Many of the neurotransmitters and hormones that regulate feeding behavior were originally identified through mouse genetic studies. Two spontaneous mutations in mice that resulted in severe obesity were traced to the genes encoding the hormone leptin and its receptor. Since then, modern mouse genetics has also allowed researchers to identify specific cell populations in which leptin and other signals are required to maintain energy homeostasis. On page 1343, Giles Yeo and Lora Heisler discuss what we have learned about the brain's regulation of appetite from genetic studies. In addition to highlighting the role of mouse genetics in dissecting which neurotransmitters and hormones act in distinct cell populations to regulate feeding behavior, they also discuss more recent attempts at using human genetics to identify new molecules that may be involved in maintaining energy balance. Although Mendelian forms of severe obesity in humans do exist, they are rare. Instead, recent genome-wide association studies have attempted to find genetic variations that contribute to common obesity. Several loci have been identified, although how these variations lead to obesity will have to be the focus of future study.

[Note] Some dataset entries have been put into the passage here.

/-- Each state of the radio is left as R248 says: CAL by its lock or, after 100 us, with TX_NOLOCK; RXSETTLE to RX with
the offset cache used; RX by a good packet with OK, by a bad one counted in CRCERR, or by the window with TIMEOUT;
TXRAMP to TX with the packet of R234 on the air, TX to TXRAMPDOWN, and there the request ends with its status; a loss of
lock ends a reception and ramps a transmission down with TX_NOLOCK. A request that ends leaves the radio idle when
nothing is queued, and its completion names its status. (R232, R234, R235, R238, R239, R242, R243, R246, R248,
07_uhf_radio.md Table 7.5) -/
def Obligations.RadioRuns : Prop :=
  ∀ (s : State) (r : RfRun) (req : Req) (vco us rssi ferr : Nat) (temp : Int) (pkt crc data : List Byte),
    s.rf.run = some r → s.rf.queue = [] → r.item.reqs = [req] →
    let st := s.get F.rfStat_state
    let freq := rqFreq r.item.data
    let ends := fun (status : Nat) (body : List Byte) (t : State) => t.rf.run = none ∧ t.get F.rfStat_state = 0 ∧ t.rf.lastFreq = some freq ∧
      t.ev.sysHeld = 0 ∧ ∃ u p, u.sw = s.sw ∧ p.length = 16 ∧ p.head? = some (byte status) ∧ t.sw = (complete u 6 0 req 0x03 (p ++ body)).sw
    let nolock := fun (t : State) => t.get F.rfCnt0_nolock = min (2 ^ 16 - 1) (s.get F.rfCnt0_nolock + 1) ∧ t.get (evField 86 0) = 1 ∧
      t.on F.rfStat_locked = false
    (st = 1 →
      (vco < 64 → us < 256 → Runs (.rfCalLocked vco us) s (fun t => t.get F.rfStat_state = (if r.item.kind = 2 then 2 else 4) ∧
        t.on F.rfStat_locked = true ∧ t.get F.rfCal_vco = vco ∧ t.get F.rfCal_calUs = us ∧ t.rf.run = some r)) ∧
      (us < 100 → Runs (.rfCalAttemptTimeout us) s (fun t => t.get F.rfCal_attempts = min 15 (s.get F.rfCal_attempts + 1) ∧
        t = { s with regs := t.regs })) ∧
      (100 ≤ us → Runs (.rfCalAttemptTimeout us) s (fun t => ends St.txNolock [] t ∧ nolock t))) ∧
    (st = 2 → Runs (.rfRxSettled temp) s (fun t => t.get F.rfStat_state = 3 ∧ (t.rf.cache.head?.map fun c => c.1) = some freq ∧
      (dcHit s freq temp = true → t.get F.rfDcstat_hits = min (2 ^ 16 - 1) (s.get F.rfDcstat_hits + 1)) ∧
      (dcHit s freq temp = false → t.rf.cache.head? = some (freq, temp) ∧
        t.get F.rfDcstat_misses = min (2 ^ 16 - 1) (s.get F.rfDcstat_misses + 1)))) ∧
    (st = 3 →
      Runs (.rfSyncDetected rssi ferr) s (fun t => t.rf.run = some { r with sync := some (rssi, ferr), ts := rfTstamp s }) ∧
      (r.sync = some (rssi, ferr) →
        (rfPayload (pkt ++ crc) = some data → rssi < 256 → Runs (.rfRxPacket pkt crc) s (fun t => ends St.ok data t ∧ t.get F.rfRssi_pkt = rssi)) ∧
        (rfPayload (pkt ++ crc) = none → r.expired = false → Runs (.rfRxPacket pkt crc) s (fun t => t.rf.run = some { r with sync := none } ∧
          t.get F.rfCnt1_crcerr = min (2 ^ 16 - 1) (s.get F.rfCnt1_crcerr + 1))) ∧
        (rfPayload (pkt ++ crc) = none → r.expired = true → Runs (.rfRxPacket pkt crc) s (ends St.timeout [])) ∧
        Runs .rfRxWindowExpiry s (fun t => t = { s with rf := { s.rf with run := some { r with expired := true } } })) ∧
      (r.sync = none → Runs .rfRxWindowExpiry s (ends St.timeout []))) ∧
    (st = 4 → Runs .rfTxrampDone s (fun t => t.get F.rfStat_state = 5 ∧ t.rf.run = some { r with ts := rfTstamp s } ∧
      t.rf.air = if r.item.kind = 1 then rfPacket s (rqProf r.item.data) (r.item.data.drop 16) else [])) ∧
    (st = 5 → Runs .rfTxDone s (fun t => t = s.set F.rfStat_state 6)) ∧
    (st = 6 → Runs .rfTxrampdownDone s (ends r.status [])) ∧
    (st = 2 ∨ st = 3 → Runs .rfLockLoss s (fun t => ends St.txNolock [] t ∧ nolock t)) ∧
    (st = 4 ∨ st = 5 → Runs .rfLockLoss s (fun t => t.get F.rfStat_state = 6 ∧ t.rf.run = some { r with status := St.txNolock } ∧ nolock t))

Despite the central role of the hypothalamus in energy balance, another circuit has recently received much attention. The comparison between the uncontrolled intake of food and drugs has led to a spotlight on reward circuitry and its contribution to the regulation of feeding behavior. Although parallels have been drawn between obesity and addiction in recent years, Ralph DiLeone, Jane Taylor, and Marina Picciotto argue that a more nuanced interpretation of the similarities and differences between these two diseases is warranted. In their Review, they discuss both similarities and differences in the responses to food and drugs of abuse, focusing on behavioral and circuit-level responses. Although the two fields of research may mutually benefit from comparisons of the two diseases, they urge caution in thinking of obesity as a food addiction.

Although our understanding of the brain regulation of feeding and energy balance has improved substantially in recent years, this has not yet translated into new treatments or therapies to mitigate obesity. As with many fields, further research seems to reveal ever more layers of complexity in the interaction between the brain and the body regarding the regulation of energy balance. Our hope is that these Reviews will inspire further research into the mechanisms underlying the central control of feeding and energy expenditure, which may lead to more promising treatments for obesity, and that they give our readers a glimpse of some of the exciting recent research in this field.